Deque is used for O(1) time complexity operations instead of erasing from a vector.
dataBuffer.push_back(frame);
if(dataBuffer.size() > dataBufferSize)
dataBuffer.pop_front();
SHITOMASI, HARRIS, FAST, BRISK, ORB, AKAZE, and SIFT detectors are implemented and selectable by setting a string accordingly as shown below.
if (detectorType.compare("SHITOMASI") == 0)
{
detKeypointsShiTomasi(keypoints, imgGray, bVis);
}
else if (detectorType.compare("HARRIS") == 0)
{
detKeypointsHarris(keypoints, imgGray, bVis);
}
else if (detectorType.compare("FAST") == 0)
{
detKeypointsFAST(keypoints, imgGray, bVis);
}
else if (detectorType.compare("BRISK") == 0)
{
detKeypointsBRISK(keypoints, imgGray, bVis);
}
else if (detectorType.compare("ORB") == 0)
{
detKeypointsORB(keypoints, imgGray, bVis);
}
else if (detectorType.compare("AKAZE") == 0)
{
detKeypointsAKAZE(keypoints, imgGray, bVis);
}
else if (detectorType.compare("SIFT") == 0)
{
detKeypointsSIFT(keypoints, imgGray, bVis);
}
Key Points are removed using using rect.contains method to focus only on the preceding vehicle
for(auto keypoint : keypoints)
{
if(vehicleRect.contains(keypoint.pt))
filteredKeypoints.push_back(keypoint);
}
BRISK, BRIEF, ORB, FREAK, AKAZE and SIFT descriptors are implemented and selectable by setting a string accordingly.
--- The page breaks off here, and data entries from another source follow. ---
/-- Deliver TWPOISON (R189): to the issuing warp, else to the lowest-numbered live warp of its team, else the launch
fails. -/
def State.twpoison (s : State) (warp team launch tag perr pcause : Nat) : State :=
  let live := fun (w : Warp) => w.status != .ended
  let mates := (s.teamWarps team).filter live
  let low := mates.foldl (fun (b : Option Warp) w => match b with
    | none => some w
    | some x => if w.num < x.num then some w else b) none
  let target := match s.warp? warp with
    | some w => if live w then some w else low
    | none => low
  match target with
  | some w => s.setWarp { w with due := { w.due with poison := w.due.poison ++ [(tag, perr, pcause)] } }
  | none => s.failLaunch launch cTwpoison 0

/-- A pass refused with a code of R177 (R189, R182): its entry and flag go, the tag is poisoned, TWPOISON is
delivered. -/
def State.refusePass (s : State) (cluster : Nat) (q : QEntry) (code : Nat) : State :=
  match s.engine? cluster, s.op? q.op with
  | some g, some o =>
    match g.tag? q.tag with
    | none => s
    | some t =>
      let perr := if t.status % 256 == 0 then code else t.status % 256
      let st := t.status - t.status % 256 - (t.status &&& stPcause 3)
      let t1 := { t with status := (st ||| stPoison ||| stPcause 3) + perr }
      let s1 := (s.setEngine ((g.setTag t1).dropEntry q.op)).tally o.vf 1 cluster 0x25 1
      (s1.finishOp o).twpoison o.warp o.team o.launch q.tag perr 3
  | _, _ => s

/-- Refuse every pass whose barrier wait ended otherwise than with OK (R177 code 0x07). -/
def State.settlePasses (s : State) : State :=
  s.engines.foldl (fun st g => g.queue.foldl (fun x q =>
    match q.block with
    | some b => match b.barEnd with
      | some (_ + 1) => x.refusePass g.cluster q 7
      | _ => x
    | none => x) st) s

/-- The bank is reported to the command processor (R187). -/
def State.reportBank (s : State) (launch : Nat) : State :=
  { s with launches := s.launches.map fun (l : Launch) =>
      if l.id == launch && l.poisonReport.isNone then { l with poisonReport := some (2, 0) } else l }

/-- Write free values into the registers of a pass that were written since its fence (R174) (DEDUCED, log 24). -/
def State.spoil (s : State) (team : Nat) (b : Block) (recs : List FenceRec) : State :=
  recs.foldl (fun st r =>
    match st.teamWarp? team r.warp with
    | none => st
    | some w => r.dirty.foldl (fun x p =>
        if b.reads r.warp p.2 then
          let (n, y) := x.freshFor (x.vfOfTeam team)
          match y.warp? w.id with
          | some v => y.setWarp (v.modLane p.1 fun l => { l with v := l.v.set p.2 (Config.freeWord n) })
          | none => y
        else x) st) s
cv::Ptr<cv::DescriptorExtractor> extractor;
if (descriptorType.compare("BRISK") == 0)
{
int threshold = 30; // FAST/AGAST detection threshold score.
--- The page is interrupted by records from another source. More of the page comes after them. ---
/-! ## Stores (R144, R145) -/

/-- Writes to one word put together, the later over the earlier (DEDUCED, log 26). -/
def combine (ws : List WWrite) : List WWrite :=
  ws.foldl (fun (acc : List WWrite) w =>
    match acc.find? (fun x => x.word == w.word) with
    | some x => acc.map fun y => if y.word == w.word then ⟨w.word, w.merge x.val, x.mask ||| w.mask⟩ else y
    | none => acc ++ [{ w with val := w.val &&& maskBits w.mask }]) []

/-- Word writes of some lanes, grouped by the place that performs them. -/
def byPlace (ws : List (Place × WWrite)) : List (Place × List WWrite) :=
  ((ws.map Prod.fst).dedup).map fun p => (p, combine ((ws.filter fun x => x.1 == p).map Prod.snd))

/-- Note the mirrored sectors that a warp has stored to (R165). -/
def State.noteMirrored (s : State) (warp : Nat) (ws : List WWrite) : State :=
  let secs := ((ws.map fun w => w.word / 8).dedup).filter fun x => (s.pairOf x).isSome
  if secs.isEmpty then s
  else { s with warps := s.warps.map fun (w : Warp) =>
      if w.id == warp then { w with mirrored := (secs ++ w.mirrored).dedup } else w }

/-- A virtual address of an operation that leads to a key. -/
def Op.vaOf (o : Op) (key : Nat) : Nat :=
  match o.phys.find? fun p => p.2 == key / 65536 with
  | some p => p.1 * 65536 + key % 65536
  | none => key

/-- Write words of global memory for an operation, each at its place, with the misses on their way (R324). -/
def State.writeOp (s : State) (o : Op) (ws : List WWrite) (poison : Bool) : State :=
  let placed := ws.map fun w => (placeOf o.req.sc o.core (4 * w.word), w)
  let lines := ((placed.map fun x => (x.1, x.2.word / 32)).dedup).filterMap fun k =>
    (placed.find? fun x => x.1 == k.1 && x.2.word / 32 == k.2).map fun x => (x.1, x.2.word)
  let s1 := lines.foldl (fun st x => st.missTo (st.askerOf o) (o.vaOf (4 * x.2)) x.1 x.2) s
  ((byPlace placed).foldl (fun st p => st.writeAt o.agent p.1 p.2 poison) s1).noteMirrored o.warp ws

/-- The lanes of one store together cover sectors of the scratchpad whole, whose marks go (R311). -/
def State.clearScratch (s : State) (team : Nat) (ws : List WWrite) : State :=
  match s.team? team with
  | none => s
  | some t =>
    if t.scratchPoison.isEmpty then s
    else
      let whole := wholeSectors ws
      s.setTeam { t with scratchPoison := t.scratchPoison.filter fun x => !whole.contains (x / 8) }

/-- STORE_PERFORMED (R144, R226, R227): every lane's write is performed at its level, lanes in ascending logical
index, and the flag falls. -/
def execStorePerformed (op : Nat) (s : State) : Host.Outcome State Fault Refusal :=
  match s.op? op with
  | none => .next s
  | some o =>
    match o.req.kind with
    | .store size =>
      if !s.performable o o.req.lanes then .next (s.noteAbsent o)
      else
        let p := (s.passGate o).slotRound o
        if !p.2.2 then .next p.1
        else
          let loc := o.todo.filter fun a => isLocal a.addr && !inAperture a
          let glob := o.todo.filter fun a => !isLocal a.addr
          let s1 := loc.foldl (fun st a => st.scratchWrite o.id o.team (localOff a.addr) (numBytes a.data size) false) p.1
          let s2 := s1.clearScratch o.team (loc.flatMap fun a => accessWrites (localOff a.addr) size a.data)
          let ws := glob.flatMap fun a => accessWrites (keyIn o.phys a.addr) size a.data
          let s3 := if ws.isEmpty then s2 else s2.writeOp o ws false
          let s4 := if 3 ≤ o.req.sc then s3.tallySlices o 0x11 else s3
          .next ((s4.finishOp o).settlePasses)
    | _ => .next s

/-! ## Atomics and reductions (R152 to R156) -/

/-- Bring the newest performed value of a word to a place before it is read and written there (R227): other owners are recalled
first, the other die's slice where the word's home is here, and the clusters of the home's die where it is not; a cluster that does not
own the word takes it from its slice, and a slice of the other die, unless the word lies dirty there, from the home (a clean copy may
leave at any time, R227). -/
def State.settle (s : State) (g : Agent) (p : Place) (w : Nat) : State :=
  let fresh := fun (st : State) (d : Nat) =>
    { st with slices := st.slices.filter fun x => !(x.die == d && x.word == w && !x.dirty && homeDie (4 * w) != d) }
  match p with
  | .scratch _ => s
  | .domain c =>
    let s1 := ((s.recall [w] (g.core / 96) (some (g.core / 4)) none).recallDirty fun x =>
      x.word == w && homeDie (4 * w) == g.core / 96).trimSlices
    if s1.l1.any fun x => x.word == w && x.core / 4 == c && x.owned then s1.l1Fill g.core w
    else (fresh { s1 with l1 := s1.l1.filter fun x => !(x.word == w && x.core / 4 == c) } (g.core / 96)).l1Fill g.core w
  | .slice d => (fresh ((s.giveHome fun x => x.word == w).recall [w] d none (some (g.core / 4))) d).sliceFill d w
  | .home =>
    let s1 := (s.recall [w] (g.core / 96) (some 48) (some (g.core / 4))).recall [w] (homeDie (4 * w)) none none
    let s2 := s1.flushSlices fun x => x.word == w
    if w < 2 ^ 38 then s2.homeFill w else s2
  | .host => s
int octaves = 3; // detection octaves (use 0 to do single scale)
float patternScale = 1.0f; // apply this scale to the pattern used for sampling
// the neighbourhood of a keypoint.
extractor = cv::BRISK::create(threshold, octaves, patternScale);
}
else if(descriptorType.compare("SIFT") == 0)
{
extractor = cv::xfeatures2d::SIFT::create();
}
else if(descriptorType.compare("BRIEF") == 0)
{
extractor = cv::xfeatures2d::BriefDescriptorExtractor::create();
}
else if(descriptorType.compare("ORB") == 0)
{
extractor = cv::ORB::create();
}
else if(descriptorType.compare("FREAK") == 0)
{
extractor = cv::xfeatures2d::FREAK::create();
}
else if(descriptorType.compare("AKAZE") == 0)
{
extractor = cv::AKAZE::create();
}
Brute-force and FLANN are implemented and selectable using the respective strings as follows.
// configure matcher
bool crossCheck = false;
cv::Ptr<cv::DescriptorMatcher> matcher;
if (matcherType.compare("MAT_BF") == 0)
{
int normType = descriptorType.compare("DES_BINARY") == 0 ? cv::NORM_HAMMING : cv::NORM_L2;
matcher = cv::BFMatcher::create(normType, crossCheck);
std::cout << "BF matching. cross-check=" << crossCheck << std::endl;
}
else if (matcherType.compare("MAT_FLANN") == 0)
{
if (descSource.type() != CV_32F)
{
// OpenCV bug workaround : convert binary descriptors to floating point...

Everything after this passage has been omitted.